Second, even if the journalism provider did place the required 70 percent of its usage fees into journalists’ salaries, there is nothing preventing entities receiving these funds from reducing their current outlay on salaries by an amount equal to the new money received through the CJPA. This kind of accounting sleight-of-hand would even seem to satisfy the command in the bill that the fees go toward either enhancing coverage or merely “maintaining” it at present levels, as long as the expenditures amount to 70 percent of what is received under this bill.

Third, this provision seems to understand that maintaining a staff of qualified journalists is a crucial aspect of producing news that delivers community-specific civic information; but it does nothing to guarantee the hire and retention of journalists assigned to produce this kind of news. Outlets could then just maintain or enhance their production of information that is broadly appealing, entertaining, or even biased and sensationalist, all just to increase traffic to their sites and grow their profit margins.

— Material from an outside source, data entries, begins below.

-- ==== Sys2Proof/Machine/Admission.lean ====
section
/-! DEFINITION. Admission into a bank queue (03 section 3.2), and the takes of a MEASURE and of a SET_BANK. -/
namespace Sys2Proof.Machine

open Sys2Proof

/-- A candidate of bank `b`'s arbiter (03:R45). -/
inductive Candidate where
  | schedule (e : Entry) (d : Bytes)
  | ring (n : Ring) (d : Bytes)
  deriving DecidableEq, Repr

/-- The descriptor a candidate offers. -/
def Candidate.desc : Candidate → Bytes
  | .schedule _ d => d
  | .ring _ d => d

/-- The source written to the queue entry (03:R44). -/
def Candidate.source : Candidate → Source
  | .schedule e _ => .schedule e
  | .ring n _ => .ring n

/-- Entry `e` in READY whose held template names bank `b` (03:R45). -/
def State.scheduleOffers (s : State) (b : Bank) (e : Entry) : Option Candidate :=
  if (s.entry e).state = .ready then
    ((s.entry e).held.filter fun d => descBank d == b).map (Candidate.schedule e)
  else none

/-- Ring `n` in BLOCKED whose descriptor names bank `b` (03:R45). -/
def State.ringOffers (s : State) (b : Bank) (n : Ring) : Option Candidate :=
  if (s.ring n).state = .blocked then
    ((s.ring n).staging.filter fun d => descBank d == b).map (Candidate.ring n)
  else none

/-- The candidate the arbiter of bank `b` chooses: READY entries, lowest first, then the rings in round robin from
the last admitted ring (03:R45). -/
def State.chooseCandidate (s : State) (b : Bank) : Option Candidate :=
  ((List.finRange 8).findSome? (s.scheduleOffers b)).orElse fun _ =>
    (roundRobin (s.bank b).lastAdmitted).findSome? (s.ringOffers b)

/-- The arbiter grants "whenever the controller is RUNNING or STOPPING, the queue holds fewer than 4 entries, and
at least one candidate waits" (03:R45). -/
def State.grantable (s : State) (b : Bank) : Option Candidate :=
  if s.working && decide ((s.bank b).queue.length < 4) then s.chooseCandidate b else none

/-- The owner's part of an admission (03:R46, 06:R103, 09:R146). The status-area write is issued with the ring
already IDLE, and carries that state code (DESIGN CHOICE, log 25). -/
def State.admitAtOwner (s : State) (b : Bank) : Candidate → State
  | .schedule e _ => s.setEntry e { s.entry e with state := .outstanding, held := none }
  | .ring n _ =>
    let t := (s.setRing n
      { s.ring n with
        staging := none, consumed := (s.ring n).consumed + 1, outstanding := (s.ring n).outstanding + 1,
        state := .idle }).writeStatus
    t.setBank b { t.bank b with lastAdmitted := n }

/-- The bank queue's part: "the descriptor joins at the tail with its source and flushed 0" (03:R46). -/
def State.joinQueue (s : State) (b : Bank) (c : Candidate) : State :=
  s.setBank b { s.bank b with
    queue := (s.bank b).queue ++ [{ desc := c.desc, source := c.source, flushed := false }] }

/-- An admission: both parts, and the take if the sequencer is IDLE (03:R46). -/
def State.admitCandidate (s : State) (b : Bank) (c : Candidate) : State :=
  let t := (s.admitAtOwner b c).joinQueue b c
  if (s.bank b).seq = .idle then t.takeHead b else t

/-- ADMISSION (03:R46). -/
def execAdmission (b : Bank) (s : State) : Host.Outcome State Fault Refusal :=
  .next (whenReleased (fun s =>
    match s.grantable b with
    | none => s
    | some c => s.admitCandidate b c) s)

/-- The IDLE sequencer's next descriptor: its queue head, or, with the queue empty, the candidate whose admission
it takes at once (03:R46, 03:R51; log 7). The sequencers run their descriptors in RUNNING and STOPPING
(02:R24). -/
def State.nextTake (s : State) (b : Bank) : Option QueueEntry :=
  if s.working ∧ (s.bank b).seq = .idle then
    match (s.bank b).queue with
    | q :: _ => some q
    | [] => (s.grantable b).map fun c => { desc := c.desc, source := c.source, flushed := false }
  else none

/-- The take of that descriptor, with its admission when it comes with one. -/
def State.takeNext (s : State) (b : Bank) : State :=
  match (s.bank b).queue with
  | _ :: _ => s.takeHead b
  | [] =>
    match s.grantable b with
    | none => s
    | some c => s.admitCandidate b c

/-- The next take is of an unflushed MEASURE on an enabled bank (03:R51, 03:R54). -/
def State.measureNext (s : State) (b : Bank) : Bool :=
  (s.bank b).enabled &&
  match s.nextTake b with
  | none => false
  | some q => !q.flushed && descKind q.desc == Kind.measure.code

/-- The next take is of an unflushed SET_BANK (03:R49, 03:R51). -/
def State.setBankNext (s : State) (b : Bank) : Bool :=
  match s.nextTake b with
  | none => false
  | some q => !q.flushed && descKind q.desc == Kind.setBank.code

/-- MEASURE (03:R54): the IDLE sequencer takes a MEASURE on an enabled bank (log 7). -/
def execMeasure (b : Bank) (s : State) : Host.Outcome State Fault Refusal :=
  .next (whenReleased (fun s => if s.measureNext b then s.takeNext b else s) s)

/-- SET_BANK (03:R49): the IDLE sequencer takes a SET_BANK (log 7). -/
def execSetBank (b : Bank) (s : State) : Host.Outcome State Fault Refusal :=
  .next (whenReleased (fun s => if s.setBankNext b then s.takeNext b else s) s)

end Sys2Proof.Machine
end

Better ways to fund local journalism

While the CJPA is not the right solution, it’s good to see California officials examine how public policy can support local news and lead to more informed communities. We believe that public policies at the local, state and federal levels should focus on the information needs of communities, support community-rooted publishers, cultivate emergent models of delivering local news (which are primarily noncommercial in nature), bolster existing publicly supported media, and remedy the effects of racist harm in the U.S. media system. 

Free Press Action has proposed federal policies to directly tax the same platforms’ advertising revenues that the CJPA does. Under our proposal, the proceeds would go to support local-news startups, sustain investigative projects, seed civic-engagement initiatives, and lift up diverse voices that have long been excluded from traditional media coverage.

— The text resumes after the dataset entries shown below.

-- ==== Sys2Proof/Certificates/Slice0/Obligations.lean ====
section
/-! DEFINITION. The statements for the provers. Each command that the statements name is stated with the state it
answers written out, so that what the equation does not name is unchanged. -/

open Sys2Proof Sys2Proof.Machine

/-! ### The machine -/

/-- The queue of commands is this model's (logs 1 and 2): the front command runs on the state with the queue's
rest, and an empty queue idles. -/
def Obligations.StepRunsFrontCommand : Prop :=
  (∀ (c : Instr) (rest : List Instr) (s : State),
    step { s with pending := c :: rest } = exec c { s with pending := rest }) ∧
  ∀ s : State, s.pending = [] → step s = .next s

/-- Every command completes, and none but `step` itself touches the queue of commands (model: log 2). -/
def Obligations.CommandsCompleteAndKeepQueue : Prop :=
  ∀ (c : Instr) (s : State), ∃ t, exec c s = .next t ∧ t.pending = s.pending

/-- 10:R163, 12 section 12.4: RESET_N takes the reset values in any state, with the transactions in flight
abandoned; the level of AVDD, the model's counter and the queue of commands are kept (logs 5, 6). 12 section 12.4:
while RESET_N is asserted the register port ignores writes, the memory port issues nothing and the time base is
held, so of the other commands only the moves of the pin AVDD act, and on that pin alone (logs 5, 16). -/
def Obligations.HardwareResetHoldsBlock : Prop :=
  ((∀ s : State, exec .resetNAsserted s = .next { State.reset with
      avdd := s.avdd, resetAsserted := true, draws := s.draws, pending := s.pending }) ∧
    ∀ s : State, exec .resetNReleased s = .next { s with resetAsserted := false }) ∧
  (∀ (c : Instr) (s : State), s.resetAsserted = true →
      (∀ mv, c = .lowTransition mv ∨ c = .comparatorReadsHigh mv ∨ c = .comparatorReadsLow mv →
        exec c s = .next { s with avdd := mv }) ∧
      (c ≠ .resetNAsserted → c ≠ .resetNReleased → (∀ mv, c ≠ .lowTransition mv) →
        (∀ mv, c ≠ .comparatorReadsHigh mv) → (∀ mv, c ≠ .comparatorReadsLow mv) → exec c s = .next s))

/-- The reset values of 01:R1, 02:R22, 03:R43 to R50, 05:R82, 06:R92, 08:R123, 09:R138, 10:R151, 11:R164 to
R169, but for the values that logs 5, 6 and 12 choose. -/
def Obligations.ResetStateHoldsResetValues : Prop :=
  State.reset.cu = {
    state := .off, enable := false, returnState := .off, loadAbandoned := false, setupAddr := 0,
    faultCode := .none, faultAddr := 0, subsequent := 0 } ∧
  (∀ b, State.reset.cell b = {
    state := .stopped, mux := .none, kind := .reference, param := 0, settleCount := 0, gateTimer := 0,
    refCounter := 0, sensorCounter := 0 }) ∧
  (∀ b r, State.reset.ref b r = {
    state := .empty, leased := false, revokePending := false, supplyRevoke := false, gate := 0, nRef := 0,
    generation := 0, publishedAt := 0 }) ∧
  (∀ b, State.reset.bank b = {
    queue := [], seq := .idle, context := none, enabled := true, lifetime := 1000, lastAdmitted := 3 }) ∧
  State.reset.sm.state = .off ∧ State.reset.sm.level = 3 ∧ State.reset.sm.settleTime = 4 ∧
  State.reset.sm.settleTimer = 0 ∧ (∀ b, State.reset.holder b = none) ∧ State.reset.sm.pendingParams = none ∧
  (∀ n, (State.reset.ring n).base = 0 ∧ (State.reset.ring n).size = 0 ∧ (State.reset.ring n).tail = 0 ∧
    (State.reset.ring n).consumed = 0 ∧ (State.reset.ring n).state = .disabled ∧
    (State.reset.ring n).staging = none ∧ (State.reset.ring n).outstanding = 0) ∧
  State.reset.fu.lastFetched = 3 ∧ State.reset.fu.posting = [] ∧
  State.reset.cw = {
    base := 0, size := 0, tail := 0, head := 0, phase := true, pointer := .bs 0, grant := .none,
    granted := none } ∧ State.reset.writesAwaiting = 0 ∧
  (∀ e, State.reset.entry e = {
    state := .free, template := 0, periodMs := 0, nextExpiry := 0, skipped := 0, phase := .requested,
    ending := .normal, held := none }) ∧
  State.reset.eu = { cause := 0, mask := 0 } ∧ State.reset.evtN = true ∧ State.reset.now = 0 ∧
  State.reset.hp.inFlight = 0

/-- 10 section 10.5: a soft reset stops the cells and turns the monitor off, and waits in RESETTING for the bus;
with nothing in flight it completes at once. 10:R163: the reset values are taken by SOFT_RESET_COMPLETE when the
last answer has been received in RESETTING, and not before. The pins and the model's own fields are kept (logs
5, 6, 13). 03 section 3.8: until then every sequencer has stopped at once, so in what SOFT_RESET leaves, a tick and a
settle end, which take the messages in flight, take no end of a MEASURE and no grant: the sequencers, their queues
and cells, the monitor and the schedule are left as they are. A supply-low notice sent before may still reach the
reference table, which "takes claims in every controller state" (02 section 2.1, log 6). -/
def Obligations.SoftResetWaitsForBus : Prop :=
  (∀ (s : State) (on : Bool), s.resetAsserted = false →
      (s.cu.state = .resetting → exec (.softReset on) s = .next s) ∧
      (s.cu.state ≠ .resetting → s.hp.inFlight ≠ 0 → exec (.softReset on) s = .next { s with
        cu := { s.cu with state := .resetting },
        cells := s.cells.map fun c => { c with
          state := .stopped, mux := .none, gateTimer := 0, refCounter := 0, sensorCounter := 0 },
        sm := { s.sm with state := .off, settleTimer := 0, reading := none, holders := .replicate 4 none } }) ∧
      (s.cu.state ≠ .resetting → s.hp.inFlight = 0 → exec (.softReset on) s = .next { State.reset with
        avdd := s.avdd, draws := s.draws, pending := s.pending })) ∧
  ((∀ s : State, s.resetAsserted = false → s.cu.state = .resetting → s.hp.inFlight = 0 →
      exec .softResetComplete s = .next { State.reset with avdd := s.avdd, draws := s.draws, pending := s.pending }) ∧
    (∀ s : State, s.resetAsserted = false → ¬ (s.cu.state = .resetting ∧ s.hp.inFlight = 0) →
      exec .softResetComplete s = .next s)) ∧
  ∀ s : State, s.resetAsserted = false → s.cu.state = .resetting → (∀ b, (s.cell b).state = .stopped) →
      s.sm.state = .off →
      exec .conversionClockTick s = .next { s with
        refs := s.refs.map fun p => if p.noticeDue then
          { entryA := p.entryA.supplyLow, entryB := p.entryB.supplyLow, noticeDue := false } else p,
        tb := if s.tb.prescaler < 31 then { s.tb with prescaler := s.tb.prescaler + 1 }
          else { micros := s.tb.micros + 1, prescaler := 0 } } ∧
      (∃ refs draws, exec .supplySettleEnd s = .next { s with refs := refs, draws := draws }) ∧
      ((∀ b : Bank, s.refs[b].noticeDue = false) → exec .supplySettleEnd s = .next s)

/-! ### The converter cells (chapter 1) -/

/-- 01 section 1.4: the settle delay expires when the gate timer has reached the settle count. 01 sections 1.4
to 1.6: the first edge is not counted and opens the window of the window kind; with G = 0 a sense window closes
at its opening edge and OPEN with N_s = 0 reaches the sequencer. 01 section 1.4: a start timeout stops the cell
with its selection kept; REF_TIMEOUT or OPEN with N_s = 0 reaches the sequencer. -/
def Obligations.StartPhaseEvents : Prop :=
  (∀ (b : Bank) (s : State), s.resetAsserted = false → (s.cell b).state = .settling →
      (s.cell b).settleCount ≤ (s.cell b).gateTimer.toNat →
      exec (.settleDelayExpiry b) s = .next (s.setCell b { s.cell b with state := .awaitEdge, gateTimer := 0 })) ∧
  (∀ (b : Bank) (s : State), s.resetAsserted = false → (s.cell b).state = .awaitEdge →
      ((s.cell b).kind = .reference →
        exec (.firstEdge b) s = .next (s.setCell b
          { s.cell b with state := .refWindow, gateTimer := 0, refCounter := (s.cell b).param.setWidth 16 })) ∧
      ((s.cell b).kind = .sense → (s.cell b).param ≠ 0 →
        exec (.firstEdge b) s = .next (s.setCell b
          { s.cell b with state := .senseWindow, gateTimer := (s.cell b).param, sensorCounter := 0 })) ∧
      ((s.cell b).kind = .sense → (s.cell b).param = 0 →
        exec (.firstEdge b) s = .next ((s.setCell b
          { s.cell b with state := .stopped, gateTimer := 0, sensorCounter := 0 }).takeOutcome b (.openCircuit 0)))) ∧
  (∀ (b : Bank) (s : State), s.resetAsserted = false → (s.cell b).state = .awaitEdge →
      64000 ≤ (s.cell b).gateTimer.toNat →
      ((s.cell b).kind = .reference →
        exec (.startTimeout b) s =
          .next ((s.setCell b { s.cell b with state := .stopped }).takeOutcome b .refTimeout)) ∧
      ((s.cell b).kind = .sense →
        exec (.startTimeout b) s =
          .next ((s.setCell b { s.cell b with state := .stopped }).takeOutcome b (.openCircuit 0))))

/-- 01 section 1.5: the edge that brings the reference cycle counter to 0 reports REF_DONE with the gate timer;
the gate timer at 16,777,215 reports REF_TIMEOUT without a gate. 01 section 1.6: the window closes with GOOD
from four cycles on and with OPEN below; an edge with the sensor counter full ends it with OVERFLOW and no
count, "with the gate timer not yet at 0"; at 0 the close is due and no edge overflows (log 4). 03 section 3.5.1: the
sequencer reads its low-seen flag at the outcome, and a window with the flag set then sets SUPPLY_LOW_SEEN. 01 section
1.7: in any other state of the sequencer the outcome is disregarded. -/
def Obligations.WindowsEndWithOutcome : Prop :=
  (∀ (b : Bank) (s : State), s.resetAsserted = false → (s.cell b).state = .refWindow →
      ((s.cell b).refCounter.toNat = 1 → (s.cell b).gateTimer.toNat ≤ 16777214 →
        exec (.refDone b) s = .next ((s.setCell b
          { s.cell b with state := .stopped, refCounter := 0 }).takeOutcome b (.refDone (s.cell b).gateTimer))) ∧
      ((s.cell b).gateTimer.toNat = 16777215 →
        exec (.refTimeout b) s =
          .next ((s.setCell b { s.cell b with state := .stopped }).takeOutcome b .refTimeout))) ∧
  (∀ (b : Bank) (s : State), s.resetAsserted = false → (s.cell b).state = .senseWindow →
      ((s.cell b).gateTimer = 0 → 4 ≤ (s.cell b).sensorCounter.toNat →
        exec (.senseWindowClose b) s = .next ((s.setCell b
          { s.cell b with state := .stopped }).takeOutcome b (.good (s.cell b).sensorCounter))) ∧
      ((s.cell b).gateTimer = 0 → (s.cell b).sensorCounter.toNat ≤ 3 →
        exec (.senseWindowClose b) s = .next ((s.setCell b
          { s.cell b with state := .stopped }).takeOutcome b (.openCircuit (s.cell b).sensorCounter))) ∧
      ((s.cell b).gateTimer ≠ 0 → (s.cell b).sensorCounter.toNat = 16777215 →
        exec (.overflow b) s =
          .next ((s.setCell b { s.cell b with state := .stopped }).takeOutcome b .overflow)) ∧
      ((s.cell b).gateTimer = 0 → exec (.overflow b) s = .next s)) ∧
  (∀ (b : Bank) (o : Outcome) (s : State),
      ((s.bank b).seq ≠ .reference → (s.bank b).seq ≠ .measuring → s.takeOutcome b o = s) ∧
      ∀ h x, s.holder b = some h → h.lowSeen = true → (s.bank b).context = some x →
        ((s.bank b).seq = .reference ∧ (o = .refTimeout ∨ ∃ g, o = .refDone g) ∨
          (s.bank b).seq = .measuring ∧ (o = .overflow ∨ ∃ n, o = .good n ∨ o = .openCircuit n)) →
        ∃ y, ((s.takeOutcome b o).bank b).context = some y ∧ y.flags.supplyLowSeen = true)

Taxing covered platforms’ ad revenues in that manner — then investing those funds in high-quality local journalism — would not disrupt the relationship between platforms and publishers in the same way that the CJPA’s pay-per-view model would. It would not motivate platforms to stop linking to and amplifying diverse and independent news. It would not create new subsidies incentivizing even more low-quality (and sometimes harmful) information just because it would gain the most clicks.

Policies like this, as well as Berkeley’s fellowship program and the New Jersey Civic Info Consortium, improve the quantity and quality of local news available, especially in underserved communities. It’s crucial that such policies are designed to meet each community’s specific information needs — rather than directing money to incumbents whose business models are no longer viable.

We commend the committee’s interest in addressing the local-journalism crisis. But legislation that primarily benefits TV conglomerates, hedge funds, out-of-state publications and all manner of large publishers producing low-quality content will not address the real problem. California residents need policies that would expand public-interest journalism and increase the number of journalists covering their communities. They do not need a bill that would exacerbate the spread of online hate and misinformation and make it harder for people to access trustworthy news.